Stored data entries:
_ _ _ _ _

theorem State.sendWords_shape (s : State) (reason : BitVec 8) (hS : Shape s) : Shape (State.sendWords s reason) := by
  unfold State.sendWords
  try dsimp only
  repeat' (first
    | with_reducible assumption
    | (intro x hx; with_reducible exact hx)
    | (intro x hx; exact { hx with })
    | intro _
    | with_reducible apply ite_shape
    | with_reducible apply State.modPwr_shape
    | split
    | dsimp only
    | exact { hS with })

theorem State.dropSaveLines_shape (s : State) (hS : Shape s) : Shape (State.dropSaveLines s) := by
  unfold State.dropSaveLines
  try dsimp only
  repeat' (first
    | with_reducible assumption
    | (intro x hx; with_reducible exact hx)
    | (intro x hx; exact { hx with })
    | intro _
    | with_reducible apply State.modMem_shape
    | split
    | dsimp only
    | exact { hS with })

theorem State.writeHeader_shape (s : State) (o : MemOwner) (h : NvHeader) (hS : Shape s) : Shape (State.writeHeader s o h) := by
  unfold State.writeHeader
  try dsimp only
  repeat' (first
    | with_reducible assumption
    | (intro x hx; with_reducible exact hx)
    | (intro x hx; exact { hx with })
    | intro _
    | with_reducible apply State.memIssue_shape
    | split
    | dsimp only
    | exact { hS with })

theorem State.headSave_shape (s : State) (hS : Shape s) : Shape (State.headSave s) := by
  unfold State.headSave
  try dsimp only
  repeat' (first
    | with_reducible assumption
    | (intro x hx; with_reducible exact hx)
    | (intro x hx; exact { hx with })
    | intro _
    | with_reducible apply ite_shape
    | with_reducible apply State.modPwr_shape
    | with_reducible apply State.writeHeader_shape
    | split
    | dsimp only
    | exact { hS with })

theorem State.abandonWake_shape (s : State) (hS : Shape s) : Shape (State.abandonWake s) := by
  unfold State.abandonWake
  try dsimp only
  repeat' (first
    | with_reducible assumption
    | (intro x hx; with_reducible exact hx)
    | (intro x hx; exact { hx with })
    | intro _
    | with_reducible apply State.dropSaveLines_shape
    | with_reducible apply State.modPwr_shape
    | with_reducible apply State.sendWords_shape
    | split
    | dsimp only
    | exact { hS with })

theorem State.breach_shape (s : State) (detail : Nat) (hS : Shape s) : Shape (State.breach s detail) := by
  unfold State.breach
  try dsimp only
  repeat' (first
    | with_reducible assumption
    | (intro x hx; with_reducible exact hx)
    | (intro x hx; exact { hx with })
    | intro _
    | with_reducible apply ite_shape
    | with_reducible apply State.modRat_shape
    | with_reducible apply State.report_shape
    | split
    | dsimp only
    | exact { hS with })

theorem State.countRead_shape (s : State) (ns : Nat) (hS : Shape s) : Shape (State.countRead s ns) := by
  unfold State.countRead
  try dsimp only
  repeat' (first
    | with_reducible assumption
    | (intro x hx; with_reducible exact hx)
    | (intro x hx; exact { hx with })
    | intro _
    | with_reducible apply ite_shape
    | with_reducible apply State.modRat_shape
    | with_reducible apply State.breach_shape
    | split
    | dsimp only
    | exact { hS with })

theorem State.deliver_shape (s : State) (o : MemOwner) (r : Option (BitVec 2)) (hS : Shape s) : Shape (State.deliver s o r) := by
  unfold State.deliver
  try dsimp only
  repeat' (first
    | with_reducible assumption
    | (intro x hx; with_reducible exact hx)
    | (intro x hx; exact { hx with })
    | intro _
    | with_reducible apply State.modMem_shape
    | split
    | dsimp only
    | exact { hS with })
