-- ==== Sys2Proof/Laws/ShapeLink.lean ====
section
/-! SUPPORT. The shape of the state is kept by every function on it: from State.fwStage_shape in the order of the model's files. -/

namespace Sys2Proof.Machine

theorem State.fwStage_shape (s : State) (i : Image) (a : BitVec 448) (hS : Shape s) : Shape (State.fwStage s i a).2 := by
  unfold State.fwStage
  try dsimp only
  repeat' (first
    | with_reducible assumption
    | (intro x hx; with_reducible exact hx)
    | (intro x hx; exact { hx with })
    | intro _
    | with_reducible apply ite_shape
    | with_reducible apply State.countVerify_shape
    | with_reducible apply State.report_shape
    | with_reducible apply State.modCamp_shape
    | split
    | dsimp only
    | exact { hS with })

theorem State.handRole_shape (s : State) (loads : Bool) (hS : Shape s) : Shape (State.handRole s loads) := by
  unfold State.handRole
  try dsimp only
  repeat' (first
    | with_reducible assumption
    | (intro x hx; with_reducible exact hx)
    | (intro x hx; exact { hx with })
    | intro _
    | with_reducible apply ite_shape
    | with_reducible apply State.runStaged_shape
    | with_reducible apply State.modCamp_shape
    | with_reducible apply State.noStandby_shape
    | split
    | dsimp only
    | exact { hS with })

theorem State.fwActivate_shape (s : State) (loads : Bool) (a : BitVec 448) (hS : Shape s) : Shape (State.fwActivate s loads a).2 := by
  unfold State.fwActivate
  try dsimp only
  repeat' (first
    | with_reducible assumption
    | (intro x hx; with_reducible exact hx)
    | (intro x hx; exact { hx with })
    | intro _
    | with_reducible apply ite_shape
    | with_reducible apply State.handRole_shape
    | split
    | dsimp only
    | exact { hS with })

theorem State.belayLoad_shape (s : State) (i : Image) (a : BitVec 448) (hS : Shape s) : Shape (State.belayLoad s i a).2 := by
  unfold State.belayLoad
  try dsimp only
  repeat' (first
    | with_reducible assumption
    | (intro x hx; with_reducible exact hx)
    | (intro x hx; exact { hx with })
    | intro _
    | with_reducible apply ite_shape
    | with_reducible apply foldList_shape
    | with_reducible apply State.countVerify_shape
    | with_reducible apply State.updBel_shape
    | split
    | dsimp only
    | exact { hS with })

theorem State.forceSwitch_shape (s : State) (b : Nat) (hS : Shape s) : Shape (State.forceSwitch s b).2 := by
  unfold State.forceSwitch
  try dsimp only
  repeat' (first
    | with_reducible assumption
    | (intro x hx; with_reducible exact hx)
    | (intro x hx; exact { hx with })
    | intro _
    | with_reducible apply ite_shape
    | with_reducible apply State.updBel_shape
    | split
    | dsimp only
    | exact { hS with })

_ _ _ _ _

Whatever is in the entries above, write it out exactly.

#### Answer to this exercise
theorem State.sendWords_shape (s : State) (reason : BitVec 8) (hS : Shape s) : Shape (State.sendWords s reason) := by
  unfold State.sendWords
  try dsimp only
  repeat' (first
    | with_reducible assumption
    | (intro x hx; with_reducible exact hx)
    | (intro x hx; exact { hx with })
    | intro _
    | with_reducible apply ite_shape
    | with_reducible apply State.modPwr_shape
    | split
    | dsimp only
    | exact { hS with })

theorem State.dropSaveLines_shape (s : State) (hS : Shape s) : Shape (State.dropSaveLines s) := by
  unfold State.dropSaveLines
  try dsimp only
  repeat' (first
    | with_reducible assumption
    | (intro x hx; with_reducible exact hx)
    | (intro x hx; exact { hx with })
    | intro _
    | with_reducible apply State.modMem_shape
    | split
    | dsimp only
    | exact { hS with })

theorem State.writeHeader_shape (s : State) (o : MemOwner) (h : NvHeader) (hS : Shape s) : Shape (State.writeHeader s o h) := by
  unfold State.writeHeader
  try dsimp only
  repeat' (first
    | with_reducible assumption
    | (intro x hx; with_reducible exact hx)
    | (intro x hx; exact { hx with })
    | intro _
    | with_reducible apply State.memIssue_shape
    | split
    | dsimp only
    | exact { hS with })

theorem State.headSave_shape (s : State) (hS : Shape s) : Shape (State.headSave s) := by
  unfold State.headSave
  try dsimp only
  repeat' (first
    | with_reducible assumption
    | (intro x hx; with_reducible exact hx)
    | (intro x hx; exact { hx with })
    | intro _
    | with_reducible apply ite_shape
    | with_reducible apply State.modPwr_shape
    | with_reducible apply State.writeHeader_shape
    | split
    | dsimp only
    | exact { hS with })

theorem State.abandonWake_shape (s : State) (hS : Shape s) : Shape (State.abandonWake s) := by
  unfold State.abandonWake
  try dsimp only
  repeat' (first
    | with_reducible assumption
    | (intro x hx; with_reducible exact hx)
    | (intro x hx; exact { hx with })
    | intro _
    | with_reducible apply State.dropSaveLines_shape
    | with_reducible apply State.modPwr_shape
    | with_reducible apply State.sendWords_shape
    | split
    | dsimp only
    | exact { hS with })

theorem State.breach_shape (s : State) (detail : Nat) (hS : Shape s) : Shape (State.breach s detail) := by
  unfold State.breach
  try dsimp only
  repeat' (first
    | with_reducible assumption
    | (intro x hx; with_reducible exact hx)
    | (intro x hx; exact { hx with })
    | intro _
    | with_reducible apply ite_shape
    | with_reducible apply State.modRat_shape
    | with_reducible apply State.report_shape
    | split
    | dsimp only
    | exact { hS with })

theorem State.countRead_shape (s : State) (ns : Nat) (hS : Shape s) : Shape (State.countRead s ns) := by
  unfold State.countRead
  try dsimp only
  repeat' (first
    | with_reducible assumption
    | (intro x hx; with_reducible exact hx)
    | (intro x hx; exact { hx with })
    | intro _
    | with_reducible apply ite_shape
    | with_reducible apply State.modRat_shape
    | with_reducible apply State.breach_shape
    | split
    | dsimp only
    | exact { hS with })

theorem State.deliver_shape (s : State) (o : MemOwner) (r : Option (BitVec 2)) (hS : Shape s) : Shape (State.deliver s o r) := by
  unfold State.deliver
  try dsimp only
  repeat' (first
    | with_reducible assumption
    | (intro x hx; with_reducible exact hx)
    | (intro x hx; exact { hx with })
    | intro _
    | with_reducible apply State.modMem_shape
    | split
    | dsimp only
    | exact { hS with })
-- ==== Sys2Proof/Laws/ShapeLink.lean ====
section
/-! SUPPORT. The shape of the state is kept by every function on it: from State.fwStage_shape in the order of the model's files. -/

namespace Sys2Proof.Machine

theorem State.fwStage_shape (s : State) (i : Image) (a : BitVec 448) (hS : Shape s) : Shape (State.fwStage s i a).2 := by
  unfold State.fwStage
  try dsimp only
  repeat' (first
    | with_reducible assumption
    | (intro x hx; with_reducible exact hx)
    | (intro x hx; exact { hx with })
    | intro _
    | with_reducible apply ite_shape
    | with_reducible apply State.countVerify_shape
    | with_reducible apply State.report_shape
    | with_reducible apply State.modCamp_shape
    | split
    | dsimp only
    | exact { hS with })

theorem State.handRole_shape (s : State) (loads : Bool) (hS : Shape s) : Shape (State.handRole s loads) := by
  unfold State.handRole
  try dsimp only
  repeat' (first
    | with_reducible assumption
    | (intro x hx; with_reducible exact hx)
    | (intro x hx; exact { hx with })
    | intro _
    | with_reducible apply ite_shape
    | with_reducible apply State.runStaged_shape
    | with_reducible apply State.modCamp_shape
    | with_reducible apply State.noStandby_shape
    | split
    | dsimp only
    | exact { hS with })

theorem State.fwActivate_shape (s : State) (loads : Bool) (a : BitVec 448) (hS : Shape s) : Shape (State.fwActivate s loads a).2 := by
  unfold State.fwActivate
  try dsimp only
  repeat' (first
    | with_reducible assumption
    | (intro x hx; with_reducible exact hx)
    | (intro x hx; exact { hx with })
    | intro _
    | with_reducible apply ite_shape
    | with_reducible apply State.handRole_shape
    | split
    | dsimp only
    | exact { hS with })

theorem State.belayLoad_shape (s : State) (i : Image) (a : BitVec 448) (hS : Shape s) : Shape (State.belayLoad s i a).2 := by
  unfold State.belayLoad
  try dsimp only
  repeat' (first
    | with_reducible assumption
    | (intro x hx; with_reducible exact hx)
    | (intro x hx; exact { hx with })
    | intro _
    | with_reducible apply ite_shape
    | with_reducible apply foldList_shape
    | with_reducible apply State.countVerify_shape
    | with_reducible apply State.updBel_shape
    | split
    | dsimp only
    | exact { hS with })

theorem State.forceSwitch_shape (s : State) (b : Nat) (hS : Shape s) : Shape (State.forceSwitch s b).2 := by
  unfold State.forceSwitch
  try dsimp only
  repeat' (first
    | with_reducible assumption
    | (intro x hx; with_reducible exact hx)
    | (intro x hx; exact { hx with })
    | intro _
    | with_reducible apply ite_shape
    | with_reducible apply State.updBel_shape
    | split
    | dsimp only
    | exact { hS with })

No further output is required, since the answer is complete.